Tatiana Shmaylyuk et Jinjer

Source: Photo de Veronika Gusieva

Mais il y a un autre type de personne qui peut être inspirant – quelqu’un qui est prêt à partager le fait qu’il est assombri par les ténèbres et qu’il n’a pas trouvé de moyen de sortir – mais continue toujours. Parce que beaucoup d’entre nous peuvent se sentir tellement désespérés et perdus qu’ils ne se sentent plus connectés à qui que ce soit. Et parfois, seule la personne qui peut vraiment comprendre notre désespoir – et donc nous aider à guérir – est celle qui ne sait pas non plus si elle verra jamais la lumière.

Tatiana Shmaylyuk du groupe ukrainien de metalcore Jinjer me semble être l’une de ces personnes. J’apprécie le fait qu’au cours de notre entretien, elle ait été ouverte et honnête au sujet des profondeurs de son désespoir et assez franche pour ne pas voir une issue. Et je soupçonne que son histoire résonnera avec d’autres qui se sentent perdus et sans espoir – et ces personnes se sentent peut-être un peu moins seules au monde.

L’histoire de Tatiana commence dans le sombre contexte de son pays natal, l’Ukraine, qu’elle décrit comme une société relativement fermée, caractérisée par une lutte interne en cours et par la récente guerre avec la Russie. «Nous sommes des enfants des années 90 et ce n’est pas comme aux États-Unis – c’était beaucoup plus difficile en Ukraine. C’est toujours sous les effets de la guerre froide. C’est encore fermé des autres pays. Nous subissons encore les séquelles de l’Union soviétique », m’a confié Tatiana. «C’est comme une guerre civile. Même s’ils appellent cela une guerre contre la Russie, ce n’est pas le cas. Je sais qu’il y a beaucoup de soldats américains, espagnols, allemands, français. Mais vous ne pouvez pas connaître la vérité parce que vous n’êtes pas autorisé. ”

Elle a finalement déménagé de sa ville de Donetsk à Kiev pour éviter les combats.

«Nous avons laissé nos parents là-bas et nous avons déménagé de l’autre côté de l’Ukraine.

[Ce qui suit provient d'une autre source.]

/-- The test of slot `i` against the site seconds (01 R6, R7). -/
def testNotice (i : Nat) (s : State) : State :=
  match s.notice i with
  | none => s
  | some nt =>
    if nt.startReached s.time.seconds then s.startNotice i
    else if nt.endReached s.time.seconds then s.beginWithdrawal i
    else s

/-- The notice table takes a time change as a second boundary (01 R8). -/
def State.testNotices (s : State) : State := forSlots testNotice s

/-! ### Limits on the tick count -/

/-- The withdraw limit of the notice in slot `i` has been reached (01 R11). -/
def State.withdrawLimitReached (s : State) (i : Nat) : Bool :=
  match s.notice i with
  | some nt =>
    match nt.withdrawStart with
    | some w => w + Config.withdrawLimit ≤ s.now
    | none => false
  | none => false

/-- The withdraw limit tested: the records are discarded and the notice is FREE (01 R11). -/
def testWithdrawLimit (i : Nat) (s : State) : State :=
  if s.withdrawLimitReached i then (s.cutRuns i).setSlot i none else s

/-- The limit tick of the submit held on `p` has been reached (01 R31). -/
def State.confirmLimitReached (s : State) (p : Port) : Bool :=
  match (s.port p).held with
  | some h => h.limit ≤ s.now
  | none => false

/-- The confirm limit tested: the held submit is answered CONFIRM_LATE (01 R31). -/
def testConfirmLimit (p : Port) (s : State) : State :=
  if s.confirmLimitReached p then s.finishHeld p .confirmLate else s

/-! ### SUBMIT: checks -/

/-- The range checks of a SUBMIT body fail (01 R14). -/
def submitOutOfRange (a : SubmitArgs) : Bool :=
  a.spare ≠ 0#3 || a.number = 0#16 || 15 < a.version.toNat || 3 < a.urgency.toNat ||
    a.event = 0#16 || 4095 < a.event.toNat || 7 < a.extent.toNat || 1 < a.direction.toNat ||
    a.areas = some 0#16 ||
    (match a.advice with
     | some (c, _) => c = 0#16 || 4095 < c.toNat
     | none => false) ||
    2 < a.confirm.toNat

/-- The end of a notice that gives none, from the default lifetime (01 R16). -/
def computedEnd (now lifetime : Nat) (startsAt : Option Nat) : Nat :=
  min Config.maxSeconds
    ((match startsAt with
      | some b => max b now
      | none => now) + lifetime)

/-- The end is not later than the start (01 R16). -/
def endsBeforeStart (startsAt : Option Nat) (endsAt : Nat) : Bool :=
  match startsAt with
  | some b => endsAt ≤ b
  | none => false

/-- The end of a SUBMIT's notice, or none when the SUBMIT is STALE (01 R16). -/
def resolveEnd (now lifetime : Nat) (startsAt endsAt : Option Nat) : Option Nat :=
  match endsAt with
  | some e => if e ≤ now || endsBeforeStart startsAt e then none else some e
  | none =>
    let e := computedEnd now lifetime startsAt
    if endsBeforeStart startsAt e then none else some e

/-- The area set of a SUBMIT and its origin, or none when it is UNPLACED (01 R17, 02 R40). -/
def resolveAreas (m : LocationMap) (a : SubmitArgs) : Option (AreaSet × Origin) :=
  match a.areas with
  | some set => some (set, .explicit)
  | none =>
    let set := m.derive a.location.toNat
    if set = 0#16 then none else some (set, .derived)

/-- The state the start rule gives (01 R18, R20). -/
def startState (now : Nat) (startsAt : Option Nat) : NoticeState :=
  match startsAt with
  | some b => if now < b then .pending else .live
  | none => .live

J’y ai vécu à nouveau complètement – un état très difficile pendant un an et demi. Nous avons ensuite déménagé à Kiev et nous y vivons maintenant », a-t-elle déclaré. «Nous marchons toujours sur le bord parce que nous avons sacrifié beaucoup de choses. Nous avons quitté notre maison et notre ville au début de la guerre. Nous sommes hardcore dans nos cœurs parce que nous sommes nés dans un tel âge, celui des années 90.

“Et il suffisait d’écraser du béton pour créer un chemin de vie.”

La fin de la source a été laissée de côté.